Logs for admin and front would be useful; if you can get them at a higher log level that would be even better.
in your mailu.env: LOG_LEVEL=debug
Thanks, I will evaluate if I can handle debug level logs and get back to you.
Btw, is there a way to generate a snapshot of the admin interface process? Something similar to javacore but for python. I could log in to the container and generate it few times once I realize that I no longer can connect to the admin console.
I am uploading the anonymized logs. Looks like the problem happened some time after the last successful nagios check:
253.250.255.217 - - [03/Sep/2024:01:44:28 +0200] "GET /sso/login HTTP/1.0" 200 7285 "-" "check_http/v2.4.10 (nagios-plugins 2.4.10)"
This also happend again to me last night. It happend twice before, but initially I thought it was something on my end. docker compose restart front mitigated the problem.
I see that docker compose ps reports mailu-front as unhealthy. It does not seem that there is anything in the logs that indicates this issue. However, it got me wondering. Shouldn't Docker automatically restart the front service if it is not passing health checks? This would be a nice fallback mechanism, but is won't solve the root cause.

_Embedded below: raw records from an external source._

/-- The blob that verifies, is not older than cfg_min and names no forbidden change (Table 2.2 step 2, R37). -/
def Rot.blob (r : Rot) : Option (List Byte) :=
  r.cfgBlob.read.filter (fun bs => signed bs && decide (r.cfgMin ≤ (Config.cfgOf bs).version) &&
    changeAllowed r.cfg.secState (Config.cfgOf bs).secState)

/-! ## The boot chain (R33, Table 2.2) -/

/-- A function as a boot makes it, over the host's memory behind the old one. -/
def Fn.over (f : Fn) (old : Option Fn) : Fn :=
  match old with
  | some o => { f with host := o.host, hostAbort := o.hostAbort, msiOut := o.msiOut }
  | none => f

/-- Recovery mode (R33, R41): the PF enumerates with BAR0 alone; no flight stays, and nothing runs. A session that survived P3 ends with
sess_end set, and what is queued or answered there is dropped (log 79). -/
def State.recover (s : State) : State :=
  { s with
    rot := { s.rot with recovery := true, booted := true, session := none, sessEnd := s.rot.sessEnd || s.rot.session.isSome, queue := [], answer := none }
    fns := [(Fn.fresh 0 0 0 false 0 0 0).over (s.fnAt 0)]
    runs := [], cores := [], turn := [], contexts := [], lines := [], events := [], halls := [] }

/-- What a blob gives function `n`, its link aside; of a physical function that it does not list, nothing (log 4). -/
def Cfg.entry (c : Cfg) (n : Nat) : Nat × Bool × Nat × Nat × W16 := ((c.fns.find? (fun x => x.1 == n)).map Prod.snd).getD (0, false, 0, 0, 0)

/-- The functions of the two links and where each enumerates (R47, R48): the PF of link 0, the virtual functions, in paired mode all on
link 0, and in split mode the PF of link 1. -/
def Cfg.functions (c : Cfg) : List (Nat × Nat) :=
  let vfs := ((c.fns.map Prod.fst).eraseDups.filter (fun n => decide (1 ≤ n) && decide (n ≤ 16))).map (fun n =>
    (n, if c.split then (c.entry n).1 % 2 else 0))
  (0, 0) :: vfs ++ (if c.split then [(17, 1)] else [])

/-- The groups that the blob gives a function (R46, R51); one that names no function of the package is the PF's of link 0. -/
def Cfg.groupsOf (c : Cfg) (fn : Nat) : W16 :=
  let owner (g : Nat) : Nat := ((c.functions.map Prod.fst).find? (fun n => n == c.owner.getD g 0)).getD 0
  BitVec.ofNat 16 (((List.range 16).filter (fun g => owner g == fn)).map (fun g => 2 ^ g)).sum

/-- The functions that a blob makes, and in paired mode the companion of link 1; the host's memory stays as it is (R46 to R51). -/
def State.functionsOf (s : State) (c : Cfg) : List Fn :=
  c.functions.map (fun x =>
    let e := (c.entry x.1).2
    (Fn.fresh x.1 x.2 (c.groupsOf x.1) e.1 e.2.1 e.2.2.1 e.2.2.2).over (s.fnAt x.1)) ++
  (if c.split then [] else [(Fn.fresh 31 1 0 false 0 0 0).over (s.fnAt 31)])

/-- Steps 1 and 2 up to the first failure: the firmware image and the blob, when both are good (Table 2.2). -/
def Rot.accept (r : Rot) : Rot × Option (List Byte × List Byte) :=
  match (r.usable r.fwA) <|> (r.usable r.fwB) with
  | none => (r, none)
  | some fw =>
    let r := r.measure 0 1 fw
    match r.blob with
    | none => (r, none)
    | some bs => (r.measure 1 2 bs, some (fw, bs))

/-- Step 3: the blob is in force; OPEN to PROVISIONED generates the identity key (R36, R37). A boot in
PROVISIONED or SECURED that finds no identity generates a new one with q_next 0 (the model's choice, log 91). -/
def Rot.apply (r : Rot) (bs : List Byte) : Rot :=
  let c := Config.cfgOf bs
  let r := if c.secState != 0 && !r.hasIdentity then r.putId (Config.identitySeed r.bootCount) 0 else r
  ({ r with cfg := c } : Rot).measure 2 3 (Config.settingsObject bs)

/-- Steps 3 and 4: the settings, and the agents' firmware; whether the boot goes on. -/
def Rot.enforce (r : Rot) (fw bs : List Byte) : Rot × Bool :=
  let r := r.apply bs
  if Config.agentsGood fw then
    (((r.measure 3 4 (Config.agentObject fw 0)).measure 4 5 (Config.agentObject fw 1)).measure 5 6 (Config.agentObject fw 2), true)
  else (r, false)

/-- Step 5: the counters rise, never before every check has passed (R34). -/
def Rot.count (r : Rot) (fw bs : List Byte) : Rot :=
  { r.putCtr (max r.fwMin (Config.imageVersion fw)) (max r.cfgMin (Config.cfgOf bs).version) (r.bootCount + 1) with booted := true }

/-- SECURED to PROVISIONED zeroes every vault, all HBM, and the gallery and scratch of every core before the blob is committed (R37). -/
def State.erase (s : State) (old new : Nat) : State :=
  if old == 2 && new == 1 then { s with vaults := Mem.empty 0, hbm := Mem.empty 0, parked := [], coreGen := 0 } else s

/-- The package as a reset finds it: everything volatile at its reset value; the memories of a package that had booted are
undefined (log 8). -/
def State.resetAll (s : State) : State :=
  let d := s.dark
  if s.rot.booted then d else { d with vaults := s.vaults, hbm := s.hbm, coreGen := s.coreGen }

/-- Step 5, on a package whose blob is in force. Whether the training succeeds lies outside: a free value (log 2). -/
def State.train (s : State) (fw bs : List Byte) : State :=
  let c := Config.cfgOf bs
  let trained := (Config.freeValue s.free).getLsbD 0
  let s := { s with free := s.free + 1 }
  if !trained then s.recover
  else
    { s with
      rot := s.rot.count fw bs, fns := s.functionsOf c, sysSelf := c.sysSelf &&& 0x80000FFF
      ports := s.ports.map (fun p => { p with stage := .training }) }

/-- PACKAGE_RESET (R19, R33, R34, R37, Table 2.2). -/
def execPackageReset (s : State) : Out :=
  let old := s.rot.cfg.secState
  let s := s.resetAll
  let x := s.rot.load.accept
  match x.2 with
  | none => .next ({ s with rot := x.1 } : State).recover
  | some (fw, bs) =>
    let s := s.erase old (Config.cfgOf bs).secState
    let y := x.1.enforce fw bs
    if y.2 then .next (({ s with rot := y.1 } : State).train fw bs) else .next ({ s with rot := y.1 } : State).recover

/-- The re-measurement on leaving P3: a blob that fails, or names other settings than those in force, puts the part in recovery
mode (R41, Table 2.6). The settings compared are all that a blob settles, its version among them, on which the spec says no more
(log 65). Of a blob that is absent or fails its signature the empty object is measured (log 57). -/
def State.remeasure (s : State) : State :=
  let bs := s.rot.cfgBlob.read.filter signed
  let r := s.rot.measure 1 2 (bs.getD [])
  let r := r.measure 2 3 (Config.settingsObject (bs.getD []))
  if bs.map Config.cfgOf = some s.rot.cfg then { s with rot := r } else ({ s with rot := { r with measFail := true } } : State).recover

/-- POWER_TRANSITION_END (R41, R42): once all that the state needs has happened. -/
def execPowerTransitionEnd (s : State) : Out :=
  match s.power.busy with
  | none => .next s
  | some (t, _, _) => if s.powerReady t then .next (s.arrivePower State.remeasure) else .next s

/-! ## Requests (R69, R70) -/

/-- `n` bytes of a function's request from `a`, and the number they hold. -/
def Fn.req (f : Fn) (a n : Nat) : List Byte := f.msgReq.bytes a n
def Fn.reqNum (f : Fn) (a n : Nat) : Nat := leVal (f.req a n)

def Fn.reqKind (f : Fn) : Nat := f.reqNum 0 2
def Fn.reqLen (f : Fn) : Nat := f.reqNum 2 2

/-- Bytes of the request are zero. -/
def Fn.reqZero (f : Fn) (a n : Nat) : Bool := (f.req a n).all (fun b => b == 0)

/-- A session of this level needs a token in this security state (Table 2.4). -/
def needsToken (sec level : Nat) : Bool := sec == 2 || (sec == 1 && level == 2)

/-- The request is well formed for its kind (R70, Table 3.12); a body field out of its range is BAD_REQ too (the model's choice,
log 93). -/
def Fn.reqGood (f : Fn) (sec : Nat) : Bool :=
  f.reqZero 4 12 &&
  (match f.reqKind with
   | 1 => 1 ≤ f.reqNum 16 1 && f.reqNum 16 1 ≤ 16 && f.reqZero 17 15 && f.reqLen == 16 + 32 * f.reqNum 16 1
   | 2 => (f.reqNum 16 1 == 6 || f.reqNum 16 1 == 7) && f.reqZero 17 15 && f.reqLen == 48
   | 3 => (f.reqNum 16 1 == 1 || f.reqNum 16 1 == 2) && (f.reqNum 17 1 < 16 || f.reqNum 17 1 == 255) && f.reqZero 18 14 &&
       f.reqLen == (if needsToken sec (f.reqNum 16 1) then 5156 else 16)
   | 4 => f.reqLen == 0
   | 5 => f.reqNum 16 1 < 2 && f.reqNum 17 1 < 64 && f.reqZero 18 6 && f.reqNum 32 4 ≤ 1572864 && f.reqZero 36 4 && f.reqLen == 24
   | 6 => f.reqNum 16 1 == 0 && f.reqNum 17 1 < 64 && f.reqZero 18 6 && f.reqNum 32 4 ≤ 262144 && f.reqZero 36 4 && f.reqLen == 24
   | 7 => f.reqZero 20 12 && f.reqLen == 16
   | _ => false)

/-- What a request gives: the state, its status and its response. -/
abbrev Served := State × Nat × List Byte

/-- A request that ends with a status and no response. -/
def State.served (s : State) (status : Nat) : Served := (s, status, [])

/-! ## QUOTE, EXTEND, READ_LOG -/

/-- The log region as it is read (R70): entries of 40 bytes. -/
def Rot.logBytes (r : Rot) : List Byte := r.log.read.getD []

/-- The first 1,036 bytes of a quote (Table 2.3). The security state of a part in recovery mode is 3, as sec_stat has it (log 57). -/
def Rot.quoteHead (r : Rot) (q n : Nat) (nonces : List Byte) : List Byte :=
  leBytes 4 q ++ leBytes 4 r.bootCount ++ r.meas.flatten ++ leBytes 2 (if r.recovery then 3 else r.cfg.secState) ++ leBytes 2 n ++
  (nonces ++ List.replicate 512 0).take 512 ++ sha256 r.logBytes ++ List.replicate 224 0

Note: I'm using Mailu 2024.06.15 right now.
Whenever this problem happens for me, SMTP port 25 also becomes unavailable for some reason. Other services are never affected, not even other postfix ports. Not sure how the SMTP port and the admin console are related but they must be in some obscure way.
Sounds just like https://github.com/Mailu/Mailu/issues/3398 I just catch this bug too
Issues not for bugs, enhancement requests or discussion go stale after 21 days of inactivity. This issue will be automatically closed after 14 days. For all metrics refer to the stale.yml file. Github issues are not meant for user support. For user-support questions, reach out on the matrix support channel.
Mark the issue as fresh by simply adding a comment to the issue. If this issue is safe to close, please do so now.
This issue has not seen activity since as it has become stale. Stale issues are automatically closed after 14 days.